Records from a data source

/-- A write clears `BADCMD` exactly at 0x21 with bit 2 set (10_state.md R26). -/
theorem writeReg_statusBadcmd (s : State) (a d : Byte) :
    (writeReg s a d).statusBadcmd = if a = 0x21#8 ∧ d.getLsbD 2 = true then false else s.statusBadcmd := by
  rcases writeReg_cases s a d with ⟨ha, hw⟩ | ⟨ha, hw⟩ | ⟨_, ha, hw⟩
  · have : a ≠ 0x21#8 := by rintro rfl; simp at ha
    simp [hw, this]
  · subst ha
    rw [hw, ackBadCmd_statusBadcmd]
    cases d.getLsbD 2 <;> simp
  · simp [hw, ha]

variable {i : Instr} {s t : State}

theorem exec_txbuf_of_ne (h : exec i s = .next t) (hclear : i ≠ .clear) (hfinalize : i ≠ .finalize)
    (hwr : ∀ a d : Byte, i = .wr a d → 0x0F < a.toNat) : t.txbuf = s.txbuf := by
  cases exec_effect h with
  | clear => exact absurd rfl hclear
  | finalize => exact absurd rfl hfinalize
  | wr a d => exact writeReg_txbuf_of_lt s d (hwr a d rfl)
  | _ => rfl

/-- `RXBUF` is the whole assembled buffer after a DECODE that matched, and stays otherwise (10_state.md R23). -/
theorem exec_rxbuf (h : exec i s = .next t) :
    t.rxbuf = if i = .decode ∧ t.statusMatch = true then t.rxshadow else s.rxbuf := by
  cases exec_effect h with
  | decodeNoMatch n hn sh => simp
  | _ => simp

theorem exec_rxshadow_of_ne (h : exec i s = .next t) (hdecode : i ≠ .decode) : t.rxshadow = s.rxshadow := by
  cases exec_effect h with
  | decodeMatch | decodeNoMatch => exact absurd rfl hdecode
  | _ => simp

theorem exec_rxcur_of_ne (h : exec i s = .next t) (hdecode : i ≠ .decode) : t.rxcur = s.rxcur := by
  cases exec_effect h with
  | decodeMatch | decodeNoMatch => exact absurd rfl hdecode
  | _ => simp

/-- No instruction rewinds the cursor, and none advances it by more than 140 (41_integrity.md R130). -/
theorem exec_rxcur_bounds (h : exec i s = .next t) : s.rxcur ≤ t.rxcur ∧ t.rxcur ≤ s.rxcur + 140 := by
  cases exec_effect h with
  | decodeNoMatch n hn sh => simpa using hn
  | _ => simp

theorem exec_statusMatch_of_ne (h : exec i s = .next t) (hdecode : i ≠ .decode) : t.statusMatch = s.statusMatch := by
  cases exec_effect h with
  | decodeMatch | decodeNoMatch => exact absurd rfl hdecode
  | _ => simp

theorem exec_csum_of_ne (h : exec i s = .next t) (hcsum0 : i ≠ .csum0) (hcsum1 : i ≠ .csum1) : t.csum = s.csum := by
  cases exec_effect h with
  | csum0 => exact absurd rfl hcsum0
  | csum1 => exact absurd rfl hcsum1
  | _ => simp

theorem exec_statusValid_of_ne (h : exec i s = .next t) (hvalidate : i ≠ .validate) : t.statusValid = s.statusValid := by
  cases exec_effect h with
  | validate => exact absurd rfl hvalidate
  | _ => simp

/-- Only a reserved code and an acknowledgement write `BADCMD` (10_state.md R29). -/
theorem exec_statusBadcmd_of_ne (h : exec i s = .next t) (hreserved : ∀ c : Byte, i ≠ .cmdReserved c)
    (hack : ∀ d : Byte, i = .wr 0x21#8 d → d.getLsbD 2 = false) : t.statusBadcmd = s.statusBadcmd := by
  cases exec_effect h with
  | cmdReserved c => exact absurd rfl (hreserved c)
  | wr a d =>
    have : ¬ (a = 0x21#8 ∧ d.getLsbD 2 = true) := by
      rintro ⟨rfl, hd⟩
      rw [hack d rfl] at hd
      exact absurd hd (by decide)
    rw [writeReg_statusBadcmd, if_neg this]
  | _ => simp

/-- KIRC only appends to `TXQ`, and only ENCODE appends (10_state.md R31). -/
theorem exec_txq (h : exec i s = .next t) : t.txq = s.txq ++ if i = .encode then encodedItems s.txbuf else [] := by
  cases exec_effect h <;> simp

theorem exec_hostReads_of_ne (h : exec i s = .next t) (hrd : ∀ a : Byte, i ≠ .rd a) : t.hostReads = s.hostReads := by
  cases exec_effect h with
  | rd a => exact absurd rfl (hrd a)
  | _ => simp

/-- What is the environment's alone: `RXB`, the tolerance and what is pending (10_state.md R32; log 1, 3). -/
theorem exec_environment (h : exec i s = .next t) :
    t.rxb = s.rxb ∧ t.matchFn = s.matchFn ∧ t.pending = s.pending := by
  cases exec_effect h <;> simp

end Sys2Proof.Machine
end

section
/-! SUPPORT. Which parts of the state an instruction does not read. -/

namespace Sys2Proof.Machine

/-- `DECODE` does the same whatever the transmit side and `RXBUF` hold, and leaves them, but for an `RXBUF` that a match
overwrites (10_state.md R22, R23, 42_pulse_codec.md R169). -/
theorem execDecode_withOthers {s t : State} (h : execDecode s = .next t) (B R : ProtocolState) (q : List TxItem)
    (c : Nibble) (v b : Bool) :
    execDecode (s.withOthers B R q c v b) =
      .next (t.withOthers B (if t.statusMatch then t.rxbuf else R) q c v b) := by
  have passes := untouching_decodeBurst s B R q c v b
  rcases hd : decodeBurst s with ⟨_ | _, s1⟩
  · rw [hd] at passes
    simp only [execDecode, hd] at h
    obtain rfl := Host.Outcome.next.inj h
    simp only [execDecode, passes]
    rfl
  · rw [hd] at passes
    have shadow : (s1.withOthers B R q c v b).rxshadow = s1.rxshadow := rfl
    simp only [execDecode, hd] at h
    obtain rfl := Host.Outcome.next.inj h
    simp only [execDecode, passes, shadow]
    cases isValid s1.rxshadow <;> rfl

/-- A DECODE from any other transmit side: the same next state, with that transmit side in place. -/
theorem execDecode_withTransmitSide {s t : State} (h : execDecode s = .next t) (B : ProtocolState) (q : List TxItem)
    (c : Nibble) (v b : Bool) :
    execDecode { s with txbuf := B, txq := q, csum := c, statusValid := v, statusBadcmd := b } =
      .next { t with txbuf := B, txq := q, csum := c, statusValid := v, statusBadcmd := b } := by
  have others := execDecode_withOthers h B s.rxbuf q c v b
  have kept : (if t.statusMatch then t.rxbuf else s.rxbuf) = t.rxbuf := by
    have hr := exec_rxbuf (i := .decode) h
    cases hm : t.statusMatch <;> simp_all
  rwa [kept] at others

theorem writeReg_withTxq (s : State) (a d : Byte) (q : List TxItem) :
    writeReg { s with txq := q } a d = { writeReg s a d with txq := q } := by
  unfold writeReg ackBadCmd
  split
  · rfl
  · split
    · split <;> rfl
    · rfl

/-- No instruction but ENCODE reads or writes `TXQ`: with another queue it does the same and keeps that queue. -/
theorem exec_withTxq_of_ne {i : Instr} {s t : State} (h : exec i s = .next t) (hencode : i ≠ .encode)
    (q : List TxItem) : exec i { s with txq := q } = .next { t with txq := q } := by
  cases i with
  | encode => exact absurd rfl hencode
  | decode =>
    have htx := exec_txbuf_of_ne h (by simp) (by simp) (by simp)
    have hcsum := exec_csum_of_ne h (by simp) (by simp)
    have hvalid := exec_statusValid_of_ne h (by simp)
    have hbadcmd := exec_statusBadcmd_of_ne h (by simp) (by simp)
    simpa [exec, htx, hcsum, hvalid, hbadcmd] using
      execDecode_withTransmitSide h s.txbuf q s.csum s.statusValid s.statusBadcmd
  | cmdReserved c =>
    simp only [exec, execCmdReserved] at h ⊢
    split at h
    · cases h
    · next hc =>
      obtain rfl := Host.Outcome.next.inj h
      exact if_neg hc
  | wr a d =>
    simp only [exec, execWr] at h ⊢
    split at h
    · cases h
    · next ha =>
      obtain rfl := Host.Outcome.next.inj h
      rw [if_neg ha, writeReg_withTxq]
  | _ =>
    obtain rfl := Host.Outcome.next.inj h
    rfl

/-- No instruction reads what `TXQ` holds: with another queue it does the same and appends the same items
(10_state.md R31). -/
theorem exec_withTxq {i : Instr} {s t : State} (h : exec i s = .next t) (q : List TxItem) :
    exec i { s with txq := q } =
      .next { t with txq := q ++ if i = .encode then encodedItems s.txbuf else [] } := by
  by_cases hencode : i = .encode
  · subst hencode
    obtain rfl := Host.Outcome.next.inj ((execEncode_eq s).symm.trans h)
    exact execEncode_eq { s with txq := q }
  · rw [if_neg hencode, List.append_nil]
    exact exec_withTxq_of_ne h hencode q

end Sys2Proof.Machine
end

section
/-! PROOF. The transmit queue: what ENCODE emits is legal, and every step keeps the queue so. -/

namespace Sys2Proof.Machine

/-- Both terminating pairs are among the codec's five (42_pulse_codec.md R163). -/
theorem legal_terminatingPair (k : Nat) : (TxItem.pair (terminatingPair k)).legal = true := by
  unfold terminatingPair
  split <;> decide

/-- Every target of the decoder is one of the codec's five pairs (42_pulse_codec.md R163, R168). -/
theorem legal_of_mem_messageTargets {k : Nat} {ts : List PulsePair} {p : PulsePair} (hts : ts ∈ messageTargets k)
    (hp : p ∈ ts) : (TxItem.pair p).legal = true := by
  simp only [messageTargets, List.mem_append, List.mem_cons, List.mem_replicate, List.not_mem_nil, or_false] at hts
  rcases hts with (((rfl | ⟨_, rfl⟩) | rfl | rfl | rfl | rfl) | ⟨_, rfl⟩) | rfl
  case inr => exact List.mem_singleton.mp hp ▸ legal_terminatingPair k
  all_goals
    revert p
    decide

/-- Every emitted pair is one of the codec's five, since it is a target of its place (42_pulse_codec.md R157). -/
theorem legal_of_mem_burstPairs {B : ProtocolState} {p : PulsePair} (hp : p ∈ burstPairs B) :
    (TxItem.pair p).legal = true := by
  obtain ⟨n, hn, rfl⟩ := List.getElem_of_mem hp
  have places := burstPairs_mem_targets B
  have hT : n < burstTargets.length := places.length_eq ▸ hn
  rcases List.mem_append.mp (List.getElem_mem hT) with hts | hts <;>
    exact legal_of_mem_messageTargets hts (places.get hn hT)

theorem legal_of_mem_encodedItems {B : ProtocolState} {item : TxItem} (h : item ∈ encodedItems B) :
    item.legal = true := by
  rcases List.mem_cons.mp h with rfl | h
  · rfl
  · obtain ⟨p, hp, rfl⟩ := List.mem_map.mp h
    exact legal_of_mem_burstPairs hp

/-- An instruction keeps the queue legal: what it appends, if anything, is a transmission (10_state.md R31). -/
theorem exec_txqLegal {i : Instr} {s t : State} (h : exec i s = .next t) (hs : s.TxqLegal) : t.TxqLegal := by
  intro item hitem
  rw [exec_txq h, List.mem_append] at hitem
  rcases hitem with old | new
  · exact hs item old
  · split at new
    · exact legal_of_mem_encodedItems new
    · exact absurd new List.not_mem_nil

/-- Settles O51: a transaction appends legal items, the transport's acts only take items away, and the rest leaves the
queue. -/
theorem everyStepKeepsTheQueueLegal : Obligations.EveryStepKeepsTheQueueLegal := by
  intro s t hs h
  cases step_effect h with
  | wait => exact hs
  | bus w rest _ _ he => exact exec_txqLegal (s := { s with pending := rest }) he hs
  | take n rest => exact fun item hitem => hs item (List.mem_of_mem_drop hitem)
  | transportReset => exact fun item hitem => absurd hitem List.not_mem_nil
  | capture | receive | rewind | reset => exact hs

_WHAT TO DO_. Lines in the data that hold "validate" are to be counted, and the number alone reported.

_EXERCISE OUTPUT_. 2